Этой зеленью они вписывали фамилии в графы, наведенные на мохнатую, в заусеницах, бумагу.
Равнодушные пули и стремительный тиф вычеркивали только что вписанные фамилии, и не успевала слипшаяся земля осесть над телами вычеркнутых, как чудесно оборванная и беспечная новая смена героев, пускала память о своих предшественниках на ветер колючими клочками махорочного дыма из козьих ножек, испещренных бледно-зелеными каракулями.
Остатки дивизии стояли в болоте.
Рыжая рвань шинелей висела изумительными лохмами на застывших телах. Винтовки, тупо упершиеся прикладами в кочки, качались в раздутых суставах багровых пальцев.
Шестьсот глаз сумрачно любопытных смотрели на середину болота, где высился в седле начдив, окруженный комсоставом.
Начдив был торжественно суров и прекрасен гордой красотой нищего.
Облезлая финка с висящими ушами тщетно старалась зацепиться за скомканные вихры громадной и упрямой головы с профилем кондотьера Коллеони.
Поповская шуба, перепоясанная ремнем, на котором висел бесстыдно голый маузер, свисала оборванными полами к ногам, упертым в стремена.
Ноги топырились берестой новых лаптей. Негреющее малярийное солнце блестело на бересте.
Шестьсот глаз, глубоко ушедших под брови, с мрачной ревностью смотрели на веселый блеск бересты.

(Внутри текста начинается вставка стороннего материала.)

-- ==== Sys2Proof/Machine/Instances.lean ====
section
/-! DEFINITION. A system of `N_INST` blocks that share nothing (20_memory.md R79, 60_exceptions.md R238,
70_reset_and_hazards.md R259). -/

namespace Sys2Proof.Machine

/-- One state for each instance; the length of the list is `N_INST` (00_scope.md R8). -/
abbrev System := List State

/-- A system of `n` instances right after reset. They are numbered apart, so that nothing makes the
unspecified values of two of them coincide (log entry 15). -/
def resetSystem (n : Nat) (maxSrc : Word) (outCap : BitVec 24) : System :=
  (List.range n).map (fun k => { State.resetWith maxSrc outCap with inst := k })

/-- Instance `k` takes a step; an index that names no instance changes nothing. -/
def stepInstance (k : Nat) (sys : System) : Host.Outcome System Fault Refusal :=
  match sys[k]? with
  | none => .next sys
  | some s =>
    match step s with
    | .next t => .next (sys.set k t)
    | .fault r => .fault r
    | .refused r => .refused r

end Sys2Proof.Machine
end

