theorem read32_ok {s : State} (h : s.cursor.toNat + 4 ≤ s.bufSize.toNat) :
    read32 s = .ok (assemble32 s.jorder (srcByte s s.cursor.toNat) (srcByte s (s.cursor.toNat + 1))
      (srcByte s (s.cursor.toNat + 2)) (srcByte s (s.cursor.toNat + 3))) (advance 4 s) :=
  (read32_cases s).elim And.right fun ⟨hb, _⟩ => absurd h hb.not_ge

theorem read32_bounds {s : State} (h : s.bufSize.toNat < s.cursor.toNat + 4) : read32 s = .bounds s.cursor :=
  (read32_cases s).elim (fun ⟨hb, _⟩ => absurd hb h.not_ge) And.right

theorem read16_ok {s : State} (h : s.cursor.toNat + 2 ≤ s.bufSize.toNat) :
    read16 s = .ok (assemble16 s.jorder (srcByte s s.cursor.toNat) (srcByte s (s.cursor.toNat + 1)))
      (advance 2 s) :=
  (read16_cases s).elim And.right fun ⟨hb, _⟩ => absurd h hb.not_ge

theorem read16_bounds {s : State} (h : s.bufSize.toNat < s.cursor.toNat + 2) : read16 s = .bounds s.cursor :=
  (read16_cases s).elim (fun ⟨hb, _⟩ => absurd hb h.not_ge) And.right

theorem read8_ok {s : State} (h : s.cursor.toNat + 1 ≤ s.bufSize.toNat) :
    read8 s = .ok (srcByte s s.cursor.toNat) (advance 1 s) :=
  (read8_cases s).elim And.right fun ⟨hb, _⟩ => absurd h hb.not_ge

theorem read8_bounds {s : State} (h : s.bufSize.toNat < s.cursor.toNat + 1) : read8 s = .bounds s.cursor :=
  (read8_cases s).elim (fun ⟨hb, _⟩ => absurd hb h.not_ge) And.right

/-- Settles O16: each read has two answers, and the assembled ones hold the bytes the order names. -/
theorem readsAreAtomic : Obligations.ReadsAreAtomic := by
  intro s n
  refine ⟨fun h => ?_, readRange_bounds, fun h => ?_, read32_bounds, fun h => ?_, read16_bounds, fun h => ?_,
    read8_bounds⟩
  · exact ⟨_, _, readRange_ok h, srcBytes_length .., fun k => srcBytes_getElem? _ _ _ k, rfl,
      advance_cursor_toNat h⟩
  · exact ⟨_, _, read32_ok h, rfl, advance_cursor_toNat h,
      fun k => assemble32_byte s.jorder fun j => srcByte s (s.cursor.toNat + j)⟩
  · exact ⟨_, _, read16_ok h, rfl, advance_cursor_toNat h,
      fun k => assemble16_byte s.jorder fun j => srcByte s (s.cursor.toNat + j)⟩
  · exact ⟨_, read8_ok h, rfl, advance_cursor_toNat h⟩

end Sys2Proof.Machine
end

section
/-! A turn of a running block at an element (30_encoding.md R104): the meaning of what its bytes decode to
(41_job_control.md R116), or BOUNDS where its first access does not fit (60_exceptions.md R221). -/

namespace Sys2Proof

/-- The width of the first access that a slot's element makes: Read32, Read16 or Read8 (20_memory.md R62, R63). -/
def firstAccess : Slot → Nat
  | .cmd | .hdr _ | .hufPath => 4
  | .delta16 => 2
  | _ => 1

theorem firstAccess_pos (slot : Slot) : 0 < firstAccess slot := by
  unfold firstAccess
  split <;> decide

/-- Fewer bytes than the first access takes are no element, and none of them is read (R65). -/
theorem decode_short {slot : Slot} {o : ByteOrder} {bs : List Byte} (h : bs.length < firstAccess slot) :
    decode slot o bs = .error (.short 0) := by
  cases slot with
  | cmd | hdr | hufPath =>
    match bs with
    | [] | [_] | [_, _] | [_, _, _] => rfl
    | _ :: _ :: _ :: _ :: _ =>
      simp only [firstAccess, List.length_cons] at h
      omega
  | delta16 =>
    match bs with
    | [] | [_] => rfl
    | _ :: _ :: _ => simp [firstAccess] at h
  | lzRef ext =>
    cases List.length_eq_zero_iff.mp (Nat.lt_one_iff.mp h)
    cases ext <;> rfl
  | _ =>
    cases List.length_eq_zero_iff.mp (Nat.lt_one_iff.mp h)
    rfl

/-- The indicator of an LZX short form is none of the two that select the long forms (R91). -/
theorem decodeLzxRef_short_indicator {bs : List Byte} {ind : BitVec 4} {d : BitVec 12}
    (h : decodeLzxRef bs = .ok (.lzxRefs ind d)) : 2 ≤ ind.toNat := by
  unfold decodeLzxRef at h
  split at h
  · cases h
  · split_ifs at h with h0 h1 <;> split at h <;> cases h
    bv_omega

/-- What the decoder reads is well formed (R99). -/
theorem decode_wf {slot : Slot} {o : ByteOrder} {bs : List Byte} {i : Instr} (h : decode slot o bs = .ok i) :
    i.wf = true := by
  cases i with
  | lzxRefs ind d =>
    cases decode_slot h
    exact decide_eq_true (decodeLzxRef_short_indicator h)
  | _ => rfl

end Sys2Proof

namespace Sys2Proof.Machine

/-! ### The bytes of an element -/

/-- Every element but a path bit and a leaf is decoded from the buffer (R104). -/
theorem elementBytes_eq_window (s : State) {slot : Slot} (hbit : slot ≠ .hufBit) (hleaf : slot ≠ .hufLeaf) :
    elementBytes s slot = window 4 s := by
  cases slot with
  | hufBit => exact absurd rfl hbit
  | hufLeaf => exact absurd rfl hleaf
  | _ => rfl

theorem srcBytes_add (s : State) (c m n : Nat) :
    srcBytes s c (m + n) = srcBytes s c m ++ srcBytes s (c + m) n := by
  simp [srcBytes, List.range_add, Nat.add_assoc]

/-- The window begins with the bytes of any access that fits (R61). -/
theorem window_eq_srcBytes_append {n k : Nat} {s : State} (hk : k ≤ n)
    (h : s.cursor.toNat + k ≤ s.bufSize.toNat) : ∃ rest, window n s = srcBytes s s.cursor.toNat k ++ rest := by
  obtain ⟨m, hm⟩ := Nat.exists_eq_add_of_le (Nat.le_min.mpr ⟨hk, Nat.le_sub_of_add_le' h⟩)
  exact ⟨_, by rw [window, hm, srcBytes_add]⟩

/-- An element decoded from the buffer lies in it (R61). -/
theorem decode_window_inBounds {s : State} {slot : Slot} {o : ByteOrder} {i : Instr}
    (h : decode slot o (window 4 s) = .ok i) : s.cursor.toNat + elementLength slot i ≤ s.bufSize.toNat := by
  have hlen := decode_length h
  have hpos : 1 ≤ elementLength slot i := by
    unfold elementLength
    split <;> omega
  rw [window_length] at hlen
  omega
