-- ==== Sys2Proof/Laws/Bytes.lean ====
section
/-!
SUPPORT. Byte strings and chunks: lengths, and the two equations by which a field is taken apart chunk by chunk (R52).
-/

namespace Sys2Proof.Machine

@[simp] theorem blockBytes_length (b : Block) : (blockBytes b).length = 16 := by simp [blockBytes]

/-- Byte k of a block's byte string. -/
theorem getElem_blockBytes (b : Block) (k : Nat) (h : k < (blockBytes b).length) : (blockBytes b)[k] = blockByte b k := by
  simp [blockBytes]

@[simp] theorem chunkCount_zero : chunkCount 0 = 0 := rfl

theorem chunkCount_add (n : Nat) : chunkCount (n + 16) = chunkCount n + 1 := by
  unfold chunkCount; omega

/-- An empty field has no chunks. -/
@[simp] theorem chunks_nil : chunks [] = [] := rfl

@[simp] theorem chunks_length (field : List Byte) : (chunks field).length = chunkCount field.length := by
  simp [chunks]

/-- A field of 1 to 16 bytes is one chunk. -/
theorem chunks_short {field : List Byte} (h0 : field ≠ []) (h : field.length ≤ 16) : chunks field = [field] := by
  have hpos : 0 < field.length := List.length_pos_iff.mpr h0
  have hc : chunkCount field.length = 1 := by unfold chunkCount; omega
  simp [chunks, hc, List.range_succ, chunk, List.take_of_length_le h]

/-- A chunk of 16 bytes comes off the front of a field. -/
theorem chunks_append {c : List Byte} (hc : c.length = 16) (field : List Byte) : chunks (c ++ field) = c :: chunks field := by
  have hlen : chunkCount (c ++ field).length = chunkCount field.length + 1 := by
    rw [List.length_append, hc, Nat.add_comm, chunkCount_add]
  rw [chunks, hlen, List.range_succ_eq_map, List.map_cons, List.map_map, chunks]
  congr 1
  · simp [chunk, ← hc]
  · apply List.map_congr_left
    intro j _
    have : 16 * (j + 1) = c.length + 16 * j := by omega
    have hnil : c.drop (c.length + 16 * j) = [] := List.drop_of_length_le (by omega)
    simp [chunk, this, List.drop_append, hnil]

/-- A non-empty field taken apart: its first 16 bytes or fewer, then the chunks of the rest. -/
theorem chunks_eq {field : List Byte} (h : field ≠ []) : chunks field = field.take 16 :: chunks (field.drop 16) := by
  by_cases hl : field.length ≤ 16
  · rw [chunks_short h hl, List.take_of_length_le hl, List.drop_of_length_le hl, chunks_nil]
  · have hc : (field.take 16).length = 16 := by simp; omega
    conv_lhs => rw [← List.take_append_drop 16 field]
    exact chunks_append hc _

/-- The chunks of a field in order are the field. -/
theorem flatten_chunks (field : List Byte) : (chunks field).flatten = field := by
  induction hn : field.length using Nat.strong_induction_on generalizing field with
  | _ n ih =>
    by_cases h : field = []
    · simp [h]
    · have hpos : 0 < field.length := List.length_pos_iff.mpr h
      rw [chunks_eq h, List.flatten_cons, ih (field.drop 16).length (by simp; omega) _ rfl, List.take_append_drop]

/-- No chunk is empty and none is longer than 16 bytes (R53). -/
theorem chunk_length_of_mem {field c : List Byte} (h : c ∈ chunks field) : 1 ≤ c.length ∧ c.length ≤ 16 := by
  simp only [chunks, List.mem_map, List.mem_range, chunkCount] at h
  obtain ⟨j, hj, rfl⟩ := h
  simp only [chunk, List.length_take, List.length_drop]
  omega

end Sys2Proof.Machine
end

Шестьсот ног, завернутых в портянки и обрывки шинелей, обутых в деревянные сандалии карфагенских воинов Ганнибала, сумрачно топтались на побурелой траве.
Грязные, разукрашенные багрянцем утренника пальцы ног, торчавшие наружу, казались в траве поздними осенними ягодами.
Начдив перегнулся с седла к двум закутанным в оренбургские платки бабам, поддерживавшим зеленобородого слепого мужика. Бабы стояли возле начдива, вытирая вспухшие носы рукавами ватных кофт. По рукавам тянулись жидкие полосы слизи.
Начдив сказал бабам несколько слов, выпрямился и тронул шпорой, привязанной к лаптю, живот своего коня.
Конь сделал резкий прыжок вперед. Конь начдива выпадал из общего стиля эпохи и армии. Трудными и несказуемыми путями раздобыл начдив Волобуев коня «Пигмалиона». Тонкая, белая кожа араба нервически дрожала на прекрасном корпусе Пигмалиона. Он плыл как гордый белизной и старой кровью лебедь под начдивом в поповской шубе и новых лаптях.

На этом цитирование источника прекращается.